Steven van Rijswijk, CEO ING Group, Q2 2023 Earnings Call
Lending margins also remain tight due to the fiercely competitive nature of the bank’s primary lending products, while the market might also be anticipating a future move back to lower interest rates in the Eurozone. This would eventually hit income from the replicating portfolio, but with a lag that would act to support overall NII generation in the medium-term. Management revealed that around 55% of the portfolio had a duration longer than one year, which will be reinvested at higher rates.
And going forward, we expect continued tailwind from these higher rates, given the structure of our replicating portfolio. Around 55% of the €480 billion replicating portfolio is reinvested longer than one year and we will continue to reprice at higher rates in the coming years.
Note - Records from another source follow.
-- ==== Sys2Proof/Machine/Reads.lean ====
section
/-! DEFINITION. Which registers an instruction reads and writes, as the convoy rules (03 R61, R62), the guard (R60) and register parity
(16 R335) need them. -/

namespace Sys2Proof.Machine

/-- The scalar register that a last operand names. -/
def sreadsOf (b : VOrS) : List SReg := match b with | .s r => [r] | .v _ => []

/-- The vector register that a last operand names. -/
def vreadsOf (b : VOrS) : List Nat := match b with | .v r => [r.toNat] | .s _ => []

/-- Scalar registers an instruction reads. -/
def scalarReads (i : Instr) : List SReg :=
  match i with
  | .add _ a b => [a, b]
  | .sub _ a b => [a, b]
  | .and _ a b => [a, b]
  | .or _ a b => [a, b]
  | .xor _ a b => [a, b]
  | .sll _ a b => [a, b]
  | .srl _ a b => [a, b]
  | .sra _ a b => [a, b]
  | .slt _ a b => [a, b]
  | .sltu _ a b => [a, b]
  | .min _ a b => [a, b]
  | .max _ a b => [a, b]
  | .minu _ a b => [a, b]
  | .maxu _ a b => [a, b]
  | .mul _ a b => [a, b]
  | .mulh _ a b => [a, b]
  | .mulhu _ a b => [a, b]
  | .div _ a b => [a, b]
  | .divu _ a b => [a, b]
  | .rem _ a b => [a, b]
  | .remu _ a b => [a, b]
  | .clz _ a => [a]
  | .ctz _ a => [a]
  | .popc _ a => [a]
  | .sextb _ a => [a]
  | .sexth _ a => [a]
  | .sextw _ a => [a]
  | .brev _ a => [a]
  | .bswap _ a => [a]
  | .addi _ a _ => [a]
  | .andi _ a _ => [a]
  | .ori _ a _ => [a]
  | .xori _ a _ => [a]
  | .slti _ a _ => [a]
  | .sltiu _ a _ => [a]
  | .slli _ a _ => [a]
  | .srli _ a _ => [a]
  | .srai _ a _ => [a]
  | .fadd _ a b _ => [a, b]
  | .fsub _ a b _ => [a, b]
  | .fmul _ a b _ => [a, b]
  | .fdiv _ a b _ => [a, b]
  | .fsqrt _ a _ => [a]
  | .fmin _ a b _ => [a, b]
  | .fmax _ a b _ => [a, b]
  | .feq _ a b _ => [a, b]
  | .flt _ a b _ => [a, b]
  | .fle _ a b _ => [a, b]
  | .funord _ a b _ => [a, b]
  | .fcvti _ a _ => [a]
  | .fcvtu _ a _ => [a]
  | .fcvtf _ a _ => [a]
  | .fcvtfu _ a _ => [a]
  | .fcvtw _ a _ => [a]
  | .fclass _ a _ => [a]
  | .fma _ a b _ c => [a, b, c]
  | .fms _ a b _ c => [a, b, c]
  | .fnma _ a b _ c => [a, b, c]
  | .fnms _ a b _ c => [a, b, c]
  | .ld _ a _ _ => [a]
  | .st d a _ _ => [d, a]
  | .br a b _ _ => [a, b]
  | .jr _ a _ => [a]
  | .strip c p q r t => [c, p, q, r, t]
  | .mts a _ => [a]
  | .mset a _ => [a]
  | .mclr a _ => [a]
  | .tlbinv a b => [a, b]
  | .cflush a => [a]
  | .cinval a => [a]
  | .pset _ a _ => [a]
  | .pmvp _ a _ => [a]
  | .vsetl _ a _ => [a]
  | .vhwm a => [a]
  | .vadd _ _ b => sreadsOf b
  | .vsub _ _ b => sreadsOf b
  | .vmul _ _ b => sreadsOf b
  | .vmulh _ _ b => sreadsOf b
  | .vdiv _ _ b => sreadsOf b
  | .vrem _ _ b => sreadsOf b
  | .vmin _ _ b => sreadsOf b
  | .vmax _ _ b => sreadsOf b
  | .vand _ _ b => sreadsOf b
  | .vor _ _ b => sreadsOf b
  | .vxor _ _ b => sreadsOf b
  | .vshl _ _ b => sreadsOf b
  | .vshr _ _ b => sreadsOf b
  | .vabsd _ _ b => sreadsOf b
  | .vsel _ _ b => sreadsOf b
  | .vcmp _ _ b _ => sreadsOf b
  | .vbcast _ a => [a]
  | .vext _ _ b => [b]
  | .vins _ a b => [a, b]
  | .vslup _ _ b => [b]
  | .vsldn _ _ b => [b]
  | .vld _ a _ => [a]
  | .vlds _ a b => [a, b]
  | .vldx _ a _ => [a]
  | .vst _ a _ => [a]
  | .vsts _ a b => [a, b]
  | .vstx _ a _ => [a]
  | .vamoAdd _ a _ _ => [a]
  | .vamoMin _ a _ _ => [a]
  | .vamoMax _ a _ _ => [a]
  | .vamoAnd _ a _ _ => [a]
  | .vamoOr _ a _ _ => [a]
  | .vamoXor _ a _ _ => [a]
  | .vamoSwap _ a _ _ => [a]
  | .vamoFadd _ a _ _ => [a]
  | .vamoFmax _ a _ _ => [a]
  | .amoAdd _ a b _ _ => [a, b]
  | .amoAnd _ a b _ _ => [a, b]
  | .amoOr _ a b _ _ => [a, b]
  | .amoXor _ a b _ _ => [a, b]
  | .amoMin _ a b _ _ => [a, b]
  | .amoMax _ a b _ _ => [a, b]
  | .amoMinu _ a b _ _ => [a, b]
  | .amoMaxu _ a b _ _ => [a, b]
  | .amoSwap _ a b _ _ => [a, b]
  | .cas d a b _ _ => [d, a, b]
  | .binit a b => [a, b]
  | .barrive _ a => [a]
  | .bexpect a b => [a, b]
  | .bwait a b => [a, b]
  | .btest _ a b => [a, b]
  | .step _ a => [a]
  | .spawn _ a => [a]
  | .tgraph _ a b => [a, b]
  | .tld d a _ => [d, a]
  | .tst d a _ => [d, a]
  | .tcpy d a => [d, a]
  | .tfill d a => [d, a]
  | .ttag d => [d]
  | .tpack d a b => [d, a, b]
  | .tunpk d a => [d, a]
  | .twait _ a => [a]
  | .vldt _ a b => [a, b]
  | .vstt _ a b => [a, b]
  | .mshape a => [a]
  | .mzero d => [d]
  | .mread d a b => [d, a, b]
  | .mload d a => [d, a]
  | .mma d a b => [d, a, b]
  | .mmab d a b => [d, a, b]
  | .mdec d a => [d, a]
  | .mmanm d a b => [d, a, b]
  | .mrem d a b => [d, a, b]
  | .mscan d a b => [d, a, b]
  | .scfg a => [a]
  | .sgo _ a b => [a, b]
  | .smark _ a => [a]
  | .sdrain a => [a]
  | .sstat _ a => [a]
  | .stwld a b => [a, b]
  | .cgrp _ a => [a]
  | .cprg _ a b => [a, b]
  | .cstart _ a => [a]
  | .cwait _ a => [a]
  | .cpoll _ a => [a]
  | .cabort _ a => [a]
  | .crepart _ a => [a]
  | .crot _ a => [a]
  | .cjoin _ a b => [a, b]
  | .cshrink _ a => [a]
  | .dgrd _ a => [a]
  | .dgwr a b => [a, b]
  | _ => []

/-- Predicate registers an instruction names as sources. -/
def predReads (i : Instr) : List PReg :=
  match i with
  | .pand _ a b => [a, b]
  | .por _ a b => [a, b]
  | .pxor _ a b => [a, b]
  | .pandn _ a b => [a, b]
  | .pnot _ a => [a]
  | .pset _ _ b => [b]
  | .pcnt _ a b => [a, b]
  | .pfirst _ a b => [a, b]
  | .pmvs _ a b => [a, b]
  | .pmvp _ _ b => [b]
  | .vcomp _ _ b => [b]
  | .vexpd _ _ b => [b]
  | _ => []

/-- Vector registers an instruction reads as operands, the old destination of a merged write among them (R62). -/
def vectorReads (i : Instr) : List Nat :=
  match i with
  | .vadd _ a b | .vsub _ a b | .vmul _ a b | .vmulh _ a b | .vdiv _ a b | .vrem _ a b | .vmin _ a b | .vmax _ a b
    | .vand _ a b | .vor _ a b | .vxor _ a b | .vshl _ a b | .vshr _ a b | .vabsd _ a b | .vsel _ a b | .vcmp _ a b _ => a.toNat :: vreadsOf b
  | .vmov _ a | .vneg _ a | .vabs _ a | .vnot _ a | .vcvt _ a | .vrcp _ a | .vrsq _ a | .vexp2 _ a | .vlog2 _ a | .vpopc _ a
    | .vclz _ a | .vmred _ a | .vext _ a _ | .vsldn _ a _ => [a.toNat]
  | .vfma _ a b c | .vfms _ a b c | .vfnma _ a b c | .vfnms _ a b c => [a.toNat, b.toNat, c.toNat]
  | .vredSum d a | .vredMin d a | .vredMax d a | .vredAmax d a | .vredAnd d a | .vredOr d a | .vredXor d a | .vscanIsum d a
    | .vscanEsum d a | .vscanImax d a | .vslup d a _ | .vcomp d a _ | .vexpd d a _ => [a.toNat, d.toNat]
  | .vperm _ a b => [a.toNat, b.toNat]
  | .vins d _ _ | .vst d _ _ | .vsts d _ _ | .vstt d _ _ => [d.toNat]
  | .vldx _ _ b => [b.toNat]
  | .vstx d _ b => [d.toNat, b.toNat]
  | .vamoAdd d _ b _ | .vamoMin d _ b _ | .vamoMax d _ b _ | .vamoAnd d _ b _ | .vamoOr d _ b _ | .vamoXor d _ b _
    | .vamoSwap d _ b _ | .vamoFadd d _ b _ | .vamoFmax d _ b _ => [d.toNat, b.toNat]
  | .tld _ _ b | .tst _ _ b => [b.toNat]
  | .xbatchCopy _ a | .xbatchFabric _ a | .xbatchColl _ a => (List.range 8).map (fun k => a.toNat * 8 + k)
  | _ => []

/-- The vector register an instruction writes. -/
def vectorDest (i : Instr) : Option Nat :=
  match i with
  | .vadd d _ _ | .vsub d _ _ | .vmul d _ _ | .vmulh d _ _ | .vdiv d _ _ | .vrem d _ _ | .vmin d _ _ | .vmax d _ _
    | .vand d _ _ | .vor d _ _ | .vxor d _ _ | .vshl d _ _ | .vshr d _ _ | .vabsd d _ _ | .vsel d _ _ | .vperm d _ _ | .vslup d _ _ | .vsldn d _ _
  | .vcomp d _ _ | .vexpd d _ _ | .vins d _ _ | .vld d _ _ | .vlds d _ _ | .vldx d _ _ | .vldt d _ _ => some d.toNat
  | .vmov d _ | .vneg d _ | .vabs d _ | .vnot d _ | .vcvt d _ | .vrcp d _ | .vrsq d _ | .vexp2 d _ | .vlog2 d _ | .vpopc d _
    | .vclz d _ | .vmred d _ | .vbcast d _ => some d.toNat
  | .vfma d _ _ _ | .vfms d _ _ _ | .vfnma d _ _ _ | .vfnms d _ _ _ => some d.toNat
  | .vredSum d _ | .vredMin d _ | .vredMax d _ | .vredAmax d _ | .vredAnd d _ | .vredOr d _ | .vredXor d _ | .vscanIsum d _
    | .vscanEsum d _ | .vscanImax d _ => some d.toNat
  | .vamoAdd d _ _ r | .vamoMin d _ _ r | .vamoMax d _ _ r | .vamoAnd d _ _ r | .vamoOr d _ _ r | .vamoXor d _ _ r
    | .vamoSwap d _ _ r | .vamoFadd d _ _ r | .vamoFmax d _ _ r => if r then some d.toNat else none
  | _ => none

/-- The hart with the tags that an instruction writes, where it passes its own checks of tags under the MODE of the convoy; the checks are
those of the meanings (R25, R62, R106 to R113, R119, R122, R123). -/
def tagged (h : Hart) (i : Instr) : Option Hart :=
  let arith := fun (d a : VReg) (b : VOrS) (ok : Tag → Bool) =>
    (h.arithDest d.toNat [.v a.toNat, h.src b] (typeIf ok ([Src.v a.toNat, h.src b].map (h.srcTag a.toNat)))).map (·.2.1)
  let one := fun (d a : VReg) (ok : Tag → Bool) => (h.arithDest d.toNat [.v a.toNat] (tagIf ok (h.tag a.toNat))).map (·.2.1)
  let fused := fun (d a b c : VReg) =>
    (h.arithDest d.toNat [.v a.toNat, .v b.toNat, .v c.toNat]
      (typeIf (· ≠ .mod32) [h.tag a.toNat, h.tag b.toNat, h.tag c.toNat])).map (·.2.1)
  let fold := fun (d a : VReg) (ok : Tag → Bool) => (foldDest h d a ok).map (·.1)
  match i with
  | .vadd d a b | .vsub d a b | .vmul d a b | .vsel d a b => arith d a b (fun _ => true)
  | .vmulh d a b | .vrem d a b => arith d a b Tag.isInt
  | .vdiv d a b | .vmin d a b | .vmax d a b | .vabsd d a b => arith d a b intOrFloat
  | .vshl d a b | .vshr d a b => (h.arithDest d.toNat [.v a.toNat] (shiftType h a b)).map (·.2.1)
  | .vand d a b | .vor d a b | .vxor d a b => bitwiseDest h d a (some b)
  | .vnot d a => bitwiseDest h d a none
  | .vmov d a => (moveDest h d a).map (·.1)
  | .vneg d a | .vabs d a => one d a intOrFloat
  | .vrcp d a | .vrsq d a | .vexp2 d a | .vlog2 d a => one d a Tag.isFloat
  | .vpopc d a | .vclz d a => one d a Tag.isInt
  | .vmred d a => normDest h d a
  | .vfma d a b c | .vfms d a b c | .vfnma d a b c | .vfnms d a b c => fused d a b c
  | .vredSum d a | .vscanIsum d a | .vscanEsum d a => fold d a Tag.numeric
  | .vredMin d a | .vredMax d a | .vredAmax d a | .vscanImax d a => fold d a intOrFloat
  | .vredAnd d a | .vredOr d a | .vredXor d a => fold d a (fun t => t.isInt || t = .untyped)
  | .vperm d a b => if (h.tag b.toNat).isInt then permuteDest h d a else none
  | .vslup d a _ | .vsldn d a _ | .vcomp d a _ | .vexpd d a _ => permuteDest h d a
  | _ => none

/-- The hart as the check of the next word of a convoy takes it: the tags written so far, and VSTART zero once a vector instruction of the
majors that R99 names has completed (R62, R99). -/
def tagsAfter (h : Hart) (w : Nat) (i : Instr) : Hart :=
  let g := (tagged h i).getD h
  if (0x1B ≤ w / 2 ^ 26 && w / 2 ^ 26 ≤ 0x24) || w / 2 ^ 26 = 0x29 then { g with vstart := 0 } else g

end Sys2Proof.Machine
end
Steven van Rijswijk, CEO ING Group, Q2 2023 Earnings Call
Value Case Remains Compelling
The key point to take away is that ING is already trading as if its earnings will revert back to pre-COVID levels. We know what profitability looks like in that kind of negative-rate environment: ING earned around €4.3B per annum in average net income between 2017-2021, mapping to a circa high single-digit average ROTE.
ING Group: Annual Return On Tangible Equity
That makes the current share price a fair deal. Management’s stated dividend distribution policy is 50% of net income, meaning that even if earnings collapsed back to their 2017-2021 levels you would still be looking at a yield of approximately 5%. Further, because the bank is overcapitalized the total payout ratio is planned to be above 100% out to 2025. That means investors can still expect a double-digit shareholder yield even assuming materially lower earnings.
The current market-cap is €47B, while TBV stands at around €48B. So, a fairly conservative downside scenario sees the bank trade on a P/E of 11x with a ROTE that is commensurate with its current P/TBV, which is around the average during the negative rate decade:
That leaves a lot of upside should the bank actually turn out to be structurally more profitable going forward than it was in the last decade. Indeed, management is targeting a ROTE in excess of 12% by 2025. On that basis, shareholders would not only be enjoying a double-digit yield from dividends and buybacks, but also additional re-rating potential worth an extra 20% over the next couple of years.
ING may have returned 65% since initial coverage in Q2 2022, but with even a downside case looking reasonably attractive, I’m happy to stick with a Buy rating on these shares.